Overall, 39 patients with stage IIA-IV Merkel cell cancer (locally advanced or having spread to lymph nodes or internal organs) received at least one dose of nivolumab between January 2016 and March 2019. Among 36 patients who underwent surgery, 17 (47%) achieved a pathologic complete response, meaning that there were no live tumor cells anywhere in the surgical tissue. Among 33 patients undergoing surgery who also had imaging scans, 18 (54.5%) had radiographic tumor reductions of at least 30%. Each of these findings correlated significantly with prolonged recurrence-free survival. Patients were followed for a median of 20 months.

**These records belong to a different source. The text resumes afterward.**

def halfI (r : RawH) : Half IType := ⟨itypeOf r.ty, opnd r.dst, ⟨opnd r.src, boolOf r.last⟩, patOf r.pat⟩
def halfF (r : RawH) : Half FType := ⟨ftypeOf r.ty, opnd r.dst, ⟨opnd r.src, boolOf r.last⟩, patOf r.pat⟩

def halfOpOf (c : BitVec 7) : HalfOp :=
  match c.toNat with
  | 0 => .add | 1 => .sub | 2 => .mul | 3 => .and | 4 => .or | 5 => .xor | 6 => .andn | 7 => .shl | 8 => .shr
  | 9 => .sar | 10 => .min | 11 => .max | 12 => .mov | 13 => .neg | _ => .abs

def halfOpCode : HalfOp → BitVec 7
  | .add => 0 | .sub => 1 | .mul => 2 | .and => 3 | .or => 4 | .xor => 5 | .andn => 6 | .shl => 7 | .shr => 8
  | .sar => 9 | .min => 10 | .max => 11 | .mov => 12 | .neg => 13 | .abs => 14

def half1 (r : RawH) : Half1 := ⟨halfOpOf r.op, halfI r⟩

def buildP (h0 h1 : RawH) : Instr :=
  match h0.op.toNat with
  | 0 => .addHalf (halfI h0) (half1 h1)
  | 1 => .subHalf (halfI h0) (half1 h1)
  | 2 => .mulHalf (halfI h0) (half1 h1)
  | 3 => .andHalf (halfI h0) (half1 h1)
  | 4 => .orHalf (halfI h0) (half1 h1)
  | 5 => .xorHalf (halfI h0) (half1 h1)
  | 6 => .andnHalf (halfI h0) (half1 h1)
  | 7 => .shlHalf (halfI h0) (half1 h1)
  | 8 => .shrHalf (halfI h0) (half1 h1)
  | 9 => .sarHalf (halfI h0) (half1 h1)
  | 10 => .minHalf (halfI h0) (half1 h1)
  | 11 => .maxHalf (halfI h0) (half1 h1)
  | 12 => .movHalf (halfI h0) (half1 h1)
  | 13 => .negHalf (halfI h0) (half1 h1)
  | 14 => .absHalf (halfI h0) (half1 h1)
  | 15 => .faddHalf (halfF h0) (half1 h1)
  | 16 => .fsubHalf (halfF h0) (half1 h1)
  | 17 => .fmulHalf (halfF h0) (half1 h1)
  | 18 => .fminHalf (halfF h0) (half1 h1)
  | _ => .fmaxHalf (halfF h0) (half1 h1)

def decodeP (h0 h1 : RawH) : Except DecodeTrap Instr :=
  if h0.op.toNat ≥ 20 ∨ h1.op.toNat ≥ 20 then .error .illegal
  else if !(halfOk2 h0 && halfOk2 h1) then .error .reserved
  else if !(halfOk3 h0 && halfOk3 h1) then .error .operand
  else if !(halfOk4 h0 && halfOk4 h1) then .error .type
  else if !(pairOk h0 h1) then .error .pairing
  else .ok (buildP h0 h1)

/-! ### The decoder -/

/-- Decode one word under a launch whose top level is `top` (R169, R191). -/
def decodeWord (top : Nat) (w : BitVec 64) : Except DecodeTrap Instr :=
  match (w.extractLsb' 62 2).toNat with
  | 0 => decodeF top (unpackF w)
  | 1 => decodeP (unpackH (w.extractLsb' 31 31)) (unpackH (w.extractLsb' 0 31))
  | 2 => decodeI (unpackI w)
  | _ => if w.getLsbD 61 then .error .illegal else decodeB (unpackB w)

/-- The instruction the decoder reads from a word numbered as the opcode table numbers it: an instruction is one 64-bit
word, and every level is taken as declared. -/
def decodeTableWord (nbits w : Nat) : Option Instr :=
  if nbits = 0 ∨ nbits > 64 then none
  else match decodeWord 7 (BitVec.ofNat 64 (w % 2 ^ nbits)) with
    | .ok i => some i
    | .error _ => none

/-! ### The encoder -/

def gF (g : Guard) (op : BitVec 9) : RawF :=
  { op := op, pred := BitVec.ofNat 3 g.p.val, neg := bitOf g.neg, dst := 0, a := 0, b := 0, c := 0, pat := 0, tgt := 0,
    la := 0, lb := 0, lc := 0, ty := 0, mod := 0 }
def RawF.withPat (r : RawF) (p : Pat) : RawF := { r with pat := patCode p.pat, tgt := bitOf p.onB }
def RawF.withLp (r : RawF) (p : LanePat) : RawF := { r with pat := patCode p }
def RawF.withD (r : RawF) (d : Operand) : RawF := { r with dst := operandCode d }
def RawF.withA (r : RawF) (s : Src) : RawF := { r with a := operandCode s.op, la := bitOf s.last }
def RawF.withB (r : RawF) (s : Src) : RawF := { r with b := operandCode s.op, lb := bitOf s.last }
def RawF.withC (r : RawF) (s : Src) : RawF := { r with c := operandCode s.op, lc := bitOf s.last }

def eUn {τ : Type} (code : τ → BitVec 3) (op : BitVec 9) (o : Un τ) (m : BitVec 6) : RawF :=
  { (((gF o.g op).withPat o.pat).withD o.d).withA o.a with ty := code o.ty, mod := m }
def eBin {τ : Type} (code : τ → BitVec 3) (op : BitVec 9) (o : Bin τ) (m : BitVec 6) : RawF :=
  { ((((gF o.g op).withPat o.pat).withD o.d).withA o.a).withB o.b with ty := code o.ty, mod := m }
def eTer {τ : Type} (code : τ → BitVec 3) (op : BitVec 9) (o : Ter τ) (m : BitVec 6) : RawF :=
  { (((((gF o.g op).withPat o.pat).withD o.d).withA o.a).withB o.b).withC o.c with ty := code o.ty, mod := m }
def unitCode (_ : Unit) : BitVec 3 := 0
def satMod (s : Bool) : BitVec 6 := if s then 4 else 0
def rndMod (r : Rnd) : BitVec 6 := (0#4 ++ rndCode r)
def fnMod (f : BitVec 3) (lo : BitVec 3) : BitVec 6 := f ++ lo
def fn1Mod (b : Bool) : BitVec 6 := if b then 8 else 0
def b8 (n : Nat) : BitVec 8 := BitVec.ofNat 8 n
def cnd3 (b : Bool) : BitVec 8 := if b then 1 else 0
def memMod (o : Order) (s : Scope) : BitVec 6 := scopeCode s ++ orderCode o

"These rates of pathologic and radiographic tumor regression after a brief four-week period of nivolumab therapy are very high compared to other cancer types in which anti-PD-1 treatment has been tried before surgery," Topalian says. "For instance, in lung cancer, the published rate of complete pathologic response after neoadjuvant anti-PD-1 monotherapy is 15%, and in melanoma it is 19-25%. Furthermore, substantial radiographic tumor regression is not common within such a brief treatment period in other cancer types."

Overall, among 36 patients who underwent surgery, recurrence-free survival rates were 77.5% at 12 months and 68.5% at 24 months after surgery. However, those with a complete pathologic response had a recurrence-free survival of 100% at 12 months and 88.9% at 24 months, compared with those without a complete pathologic response, who had recurrence-free survivals of 59.6% and 52.2% at 12 and 24 months, respectively. Similarly, patients with substantial radiographic tumor regressions before surgery experienced prolonged recurrence-free survival, compared with the other patients in the study. These effects of neoadjuvant nivolumab on recurrence-free survival in some patients appear to offer an advantage compared to historical reports of conventional care.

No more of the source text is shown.